My husband and I live on an organic farm. In the time we've lived here, we've parented seven dogs. All but one was dropped off to our farm. Most have been seniors or unhealthy, just discarded because they were no longer worth their previous owners' time. Whether they come to us a puppy, a teenager, an adult or a senior, they get to live on a farm with plenty of exercise, fresh mountain air and two people who see them as the children they never had. Dogs are an integral part of a farm and whether we chose them, they chose us or were forced on us, and regardless of their ages, they’re our puppies. 

Write a New Story

Olivia Miller Smith has spent her entire career helping people: as a trauma nurse, an organ transplant coordinator, for nonprofits, and more recently, as a life and trauma coach. Life coaching is a fast-growing industry with more than 20,000 of them coast to coast. How does one set themselves apart? Life coaching isn't a job one is trained to do but rather is often the culmination of years of personal and professional experience. This is Olivia. Everything she's done in her life has been from a position of offering help in an empathetic way. 
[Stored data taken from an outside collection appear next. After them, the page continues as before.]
/-- The first failure among the checks of the descriptor itself. -/
def descCheck (kind d mode : Nat) : Option Nat :=
  let k := xKind d
  let wrong := (kind == 0 && decide (k ≥ 9)) || (kind == 9 && k != 9) || (kind == 10 && k != 10)
  if k = 9 || k = 10 then
    if wrong || expertReserved d then some 1
    else if k = 10 && (2 ≤ eFmtE d || 2 ≤ eFmtY d) then some 2
    else if expertShape d then some 3
    else if expertAlign d then some 4
    else none
  else if wrong || collReserved d mode then some 1
  else if isReduction k && (2 ≤ xFmtIn d || 2 ≤ xFmtOut d) then some 2
  else if collShape d mode then some 3
  else if collAlign d mode then some 4
  else none

/-- A read that the checks make: bytes; `none` on a fault or poison; or the wait. -/
def checkRead (s : State) (h c va len : Nat) : State × Except Unit (Option (List Byte)) :=
  match memRead s (agXch h) h reqXch c va len with
  | (s, .wait) => (s, .error ())
  | (s, .ok b p) => (s, .ok (if p.any id then none else some b))
  | (s, _) => (s, .ok none)

/-- Little-endian words of `n` bytes each. -/
def wordsOf (n : Nat) (b : List Byte) : List Nat := (List.range (b.length / n)).map fun i => leNat ((b.drop (n * i)).take n)

/-- PCHECK (R276, R294). -/
def pcheckOf (d : Nat) (group : List Byte) : Nat :=
  let b := leBytes d 128
  let part := fun (a n : Nat) => (b.drop a).take n
  crc32c (part 0 16 ++ part 0x18 2 ++ (if xKind d = 9 then part 0x1C 12 else []) ++ part 0x30 8 ++ group)

/-- What a beginning operation reads before its data. -/
structure XTables where
  group : List Byte
  leaf : List Nat
  counts : List Nat
  force : List Nat
  routes : List Nat
deriving DecidableEq, Repr

/-- Reads a run of tables (address, length), stopping at the first that waits; an unreadable one is `none`. -/
def readTables (h c : Nat) : State → List (Nat × Nat) → State × Except Unit (List (Option (List Byte)))
  | s, [] => (s, .ok [])
  | s, (a, n) :: rest =>
    match if n = 0 then (s, Except.ok (some [])) else checkRead s h c a n with
    | (s, .error _) => (s, .error ())
    | (s, .ok b) =>
      match readTables h c s rest with
      | (s, .ok bs) => (s, .ok (b :: bs))
      | (s, .error _) => (s, .error ())

/-- The tables an operation reads: the group, LEAF_MAP, COUNTS_SRC or MAP, FORCE or the summaries, and the weights of a
combine that uses them. A dispatch reads ROUTE after its other checks (R294). -/
def tableList (d mode : Nat) : List (Nat × Nat) :=
  let k := xKind d
  [(xGroup d, 2 * xN d),
   (xLeafMap d, if mode = 1 && isReduction k then 131072 else 0),
   (if k = 10 then eMap d else xCountsSrc d, if k = 8 then 8 * xN d else if k = 10 then 8 * eT d * eK d else 0),
   (if k = 10 then eSummary d else xForce d, if k = 10 then 16 * eSlots d else if k < 9 && xForce d != 0 then 24 else 0),
   (eRoute d, if k = 10 && eWeightEn d then 64 * eT d else 0)]

def duplicated : List Nat → Bool
  | [] => false
  | a :: l => l.contains a || duplicated l

/-- A COUNTS_SRC table with a value that is not a multiple of 8. -/
def countsBad (b : Option (List Byte)) : Bool := ((b.map (wordsOf 8)).getD []).any fun c => c % 8 != 0

/-- The checks that rest on the tables: SHAPE of COUNTS_SRC, MEMBER, ACCESS. -/
def tableCheck (s : State) (d : Nat) (ts : List (Option (List Byte))) : Option Nat :=
  let group := (ts.getD 0 none).map (wordsOf 2)
  let leaf := (ts.getD 1 none).map (wordsOf 2)
  if xKind d = 8 && countsBad (ts.getD 2 none) then some 3
  else if (group.elim false fun g => g.getD (xRank d) 0x10000 != s.deviceId || duplicated g) ||
      (leaf.elim false fun l => l.any fun r => r != 0xFFFF && decide (r ≥ xN d)) then some 5
  else if ts.any (·.isNone) then some 6
  else none

/-! Beginning (R269, R284, R294, R297) -/

/-- Bytes of this member's data at SRC, TOK. -/
def srcLen (x : Xop) : Nat :=
  let d := x.desc
  match xKind d with
  | 1 | 2 | 4 => xCount d * fmtSize (xFmtIn d) * (if x.canonical then (x.leafMap.filter (· == x.me)).length else 1)
  | 3 | 6 => xCount d
  | 5 => if x.me = xRoot d then xCount d else 0
  | 8 => x.countsSrc.sum
  | 9 => eT d * eRow d
  | _ => 0
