-- ==== Sys2Proof/Machine/PageRegs.lean ====
section
/-!
DEFINITION. Writes of the common header (R380, R385, R415), of a sequencer's registers (R243) and of the pages of an array
group, whose island takes them when it runs (R418). A write that answers `none` is ignored and logged.
Rows of notes/assumptions: DEDUCED 25, 26, 30, 57; DESIGN CHOICE 192.
-/
namespace Sys2Proof.Machine

open Sys2Proof

/-- `x` with the bits of `m` cleared. -/
def clearBits (x m : Nat) : Nat := x - (x &&& m)

/-- `x` with the bits of `m` taken from `v`. -/
def maskWrite (x v m : Nat) : Nat := clearBits x m + (v &&& m)

/-- The plain effect of a write on a word of layout `l`: RW bits, RWK bits on a privileged path, and RW1C bits (R9). -/
def plainWrite (s : State) (b : Block) (i po : Nat) (l : Lay) (priv : Bool) (v : Nat) : State :=
  let m := l.rw + (if priv then l.rwk else 0)
  s.setReg b i po (clearBits (maskWrite (s.reg b i po) v m) (v &&& l.w1c))

/-- The layout of a word, with nothing writable where it is reserved. -/
def layAt (b : Block) (i po : Nat) : Lay := (layIn b i po).getD (ro 0)

/-! The header -/

/-- Clears a page's whole error record (R385), and what the page holds only until then: the first failing instruction (R75,
R133) and the tag failure's owner (R178). -/
def clearErr (s : State) (b : Block) (i : Nat) : State :=
  let s := (List.range 7).foldl (fun s k => s.setReg b i (0x20 + 4 * k) 0) s
  match b with
  | .arr => s.setArr i { s.arrOf i with failHeld := false }
  | .vec => s.setVec i { s.vecOf i with failHeld := false }
  | .mpe => s.setReg .mpe i 0x104 0
  | _ => s

/-- A write of CNT_SEL[k] zeroes its value (R380); a code that the page does not count is refused (R381). -/
def writeSel (s : State) (b : Block) (i k v : Nat) : Option State :=
  if eventOk b i (v % 256) then
    some (((s.setReg b i (0x40 + 4 * k) (bits v 0 16)).setReg b i (0x60 + 8 * k) 0).setReg b i (0x64 + 8 * k) 0)
  else none

/-- A write of INT_ENABLE: a rise of INT_STATUS raises the error vector (R415). -/
def writeIntEnable (s : State) (b : Block) (i v : Nat) : State :=
  let was := s.reg b i 0x18 % 2
  let s := s.setReg b i 0x18 (v % 2)
  if was = 0 && v % 2 = 1 && s.reg b i 0x14 % 2 = 1 then raiseVector s (s.field .obs 0 0x1B4 0 11) else s

/-- A privileged write of a header word other than CTRL. -/
def writeHead (s : State) (b : Block) (i po v : Nat) : Option State :=
  if po = 0x14 then some (s.setReg b i 0x14 (clearBits (s.reg b i 0x14) (v % 2)))
  else if po = 0x18 then some (writeIntEnable s b i v)
  else if po = 0x20 then some (if v % 2 = 1 then clearErr s b i else s)
  else if 0x40 ≤ po && po < 0x60 then writeSel s b i ((po - 0x40) / 4) v
  else some s

/-! Sequencer registers -/

/-- A privileged write of a sequencer's register (R243): the ring's place and size stay while the trace is on. -/
def writeSeqReg (s : State) (n o v : Nat) : Option State :=
  let cfg := s.seqReg n 0x18
  let (b, i, _) := seqPage n
  if o = 0x08 then some (s.setSeqReg n o (clearBits (s.seqReg n o) (v &&& 0x10)))
  else if o = 0x10 || o = 0x14 then
    if cfg.testBit 5 then none else some (s.setSeqReg n o (v &&& (if o = 0x10 then 0xFFFFF000 else 0xFFF)))
  else if o = 0x18 then
    if cfg.testBit 5 && bits v 0 5 != bits cfg 0 5 then
      some (logIgnored (s.setSeqReg n o (bits cfg 0 5 + bits v 5 4 * 32)) b i ((let (b, i, a) := seqPage n; pageBase b i + a) + o))
    else some (s.setSeqReg n o (bits v 0 9))
  else if o = 0x20 then some (writeTraceHead s n v)
  else if o = 0x24 then some (s.setSeqReg n o (clearBits (s.seqReg n o) v))
  else some s

/-! Array groups -/

/-- A write of a block-specific word of an array group's page. -/
def writeArrayWord (s : State) (b : Block) (n po v : Nat) (priv : Bool) : Option State :=
  match b with
  | .arr =>
    if po = 0x100 then (if bits v 0 7 < 16 || bits v 0 7 > 64 then none else some (s.setReg .arr n 0x100 (bits v 0 7))) else some s
  | .seq => if po < 0x128 then writeSeqReg s n (po - 0x100) v else some s
  | .als =>
    if po = 0x100 then some (if v % 2 = 1 then requestScrub s n else s)
    else
      let s := plainWrite s .als n po (layAt .als n po) priv v
      some (if po = 0x104 && v != 0 then s.setReg .als n 0x108 0 else s)
  | .qnt =>
    if po = 0x108 then
      let s := if v % 2 = 1 then (s.setReg .qnt n 0x100 0).setReg .qnt n 0x104 0 else s
      some (if v.testBit 1 then (s.setReg .qnt n 0x10C 0).setReg .qnt n 0x110 0 else s)
    else some (plainWrite s .qnt n po (layAt .qnt n po) priv v)
  | b => some (plainWrite s b n po (layAt b n po) priv v)

/-- One write that an array island takes, at an aperture offset: what is not privileged has been refused before. -/
def applyArrayWrite (s : State) (w : Nat × Nat × Bool) : State :=
  match pageOf w.1 with
  | none => s
  | some (b, n) =>
    let po := w.1 % 0x1000
    let r := if po < 0x100 then writeHead s b n po w.2.1 else writeArrayWord s b n po w.2.1 w.2.2
    match r with
    | some t => t
    | none => logIgnored s b n w.1

/-- An array island that runs takes the writes and the signals that waited for it, in order (R20, R418). -/
def wakeIsland (s : State) (n : Nat) : State :=
  if s.islandStopped n then s
  else
    let i := s.islOf n
    let s := i.writes.foldl applyArrayWrite (s.setIsl n { i with writes := [], signals := [] })
    i.signals.foldl (fun s e => countSignal s n e.1 e.2) s

end Sys2Proof.Machine
end

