-- ==== Sys2Proof/Machine/Power.lean ====
section
/-!
DEFINITION. Power, time and temperature (R333–R352): setpoints and modes, caps and duty, estimates and stretches, the brake,
regulator alerts, droops, heat, holds and reservations, and the discipline of GTIME.
Rows of notes/assumptions: DEDUCED 120, 121, 122, 123, 124, 126, 127, 128, 129, 132, 133, 153, 183, 190; DESIGN CHOICE 2, 119,
125, 131, 178.
-/
namespace Sys2Proof.Machine

open Sys2Proof

/-! Caps, in microwatts -/

/-- The grade's TDP (R5). -/
def State.tdpUw (s : State) : Nat := s.tdp * 10 ^ 6

/-- A ramp at a GTIME: a linear move that stays at its target (R339). A slope of 1 W/ms is 1 µW/ns. -/
def rampAt (r : Ramp) (t : Nat) : Nat :=
  let moved := r.slope * (t - r.start)
  if r.from_ ≤ r.target then min r.target (r.from_ + moved) else max r.target (r.from_ - moved)

/-- The scheduled cap at a GTIME. -/
def schedAt (s : State) (t : Nat) : Nat :=
  match s.pwr.ramp with
  | none => s.tdpUw
  | some r => rampAt r t

/-- PWR.BRAKE.LEVEL_W. -/
def State.brakeUw (s : State) : Nat := s.field .pwr 0 0x110 0 12 * 10 ^ 6

/-- The thermal cap at a GTIME: it falls and rises at 50 W/ms and never falls below 720 W (R347). -/
def thermalAt (p : Pwr) (t : Nat) : Option Nat :=
  p.thermal.map fun v => match p.thermalFall with
    | some true => max (min v 720000000) (v - 50 * (t - p.thermalAt))
    | some false => v + 50 * (t - p.thermalAt)
    | none => v

/-- The duty of R342 for a cap. -/
def dutyOf (s : State) (e : Nat) : Nat :=
  let base := s.field .pwr 0 0x10C 0 12 * 10 ^ 6
  let span := s.field .pwr 0 0x10C 16 12 * 10 ^ 6
  min 1024 (max 16 (1024 * (e - base) / span))

/-- The duty in force: the model's less the trim; in ceiling mode only at an F_CEIL of 600 MHz (R342, R344, R345). -/
def dutyNow (s : State) (e : Nat) : Nat :=
  if s.pwr.ceiling && s.pwr.fceil != 0x60 then 1024 else max 16 (dutyOf s e - s.pwr.trim)

/-- Brings every cap and the duty up to date (R339, R340, R342, R346, R347). -/
def applyCaps (s : State) : State :=
  let p := s.pwr
  let sched := schedAt s s.gtime
  let rise := p.brakeRise.filter fun r => decide (rampAt r s.gtime < sched)
  let heat := (thermalAt p s.gtime).filter fun v => p.thermalFall != some false || decide (v < sched)
  let brake := if p.braked then s.brakeUw else (rise.map fun r => rampAt r s.gtime).getD sched
  let eff := min (min sched brake) (min (heat.getD sched) s.tdpUw)
  { s with pwr := { p with
      sched := sched
      brakeRise := rise
      thermal := if heat.isSome then p.thermal else none
      thermalFall := if heat.isSome then p.thermalFall else none
      eff := eff
      duty := dutyNow s eff } }

/-! The pending table (R337–R339) -/

/-- Whether entry `a` comes before `b`: by start, a mode before a setpoint. -/
def PwrEntry.before (a b : PwrEntry) : Bool := decide (a.start < b.start) || (a.start == b.start && a.isMode && !b.isMode)

/-- An entry takes its place in order. -/
def insertEntry (e : PwrEntry) : List PwrEntry → List PwrEntry
  | [] => [e]
  | x :: xs => if e.before x then e :: x :: xs else x :: insertEntry e xs

/-- Arrays that are not in an instruction take the frequency of the mode in force. -/
def retuneIdle (s : State) : State :=
  (List.range 20).foldl (fun s n => if tabGet 0 s.pwr.active n = 0 then retune s n else s) s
Whether she was treating patients in a busy trauma center, having those difficult conversations about transplanting the organs of a loved one into someone who desperately needs them to survive or working with women who have limited resources to recover from addiction, Olivia treats everyone exactly the same: with dignity and humanity.

Bringing Things Full Circle

As it turns out, I'm not unemployable. I just hadn't acknowledged how much I've changed since I left the corporate world. And with change comes the need to be true to oneself by working with clients who bring me joy and remind me why I freelance to begin with.

And for the record, my pitch was accepted. Part of what inspired this stream of consciousness is that I've been considering carefully where I was when I pitched the topic and where I am now that I feel I've solved the problem. My article will read very differently now that I've taken the time to sort all of this out.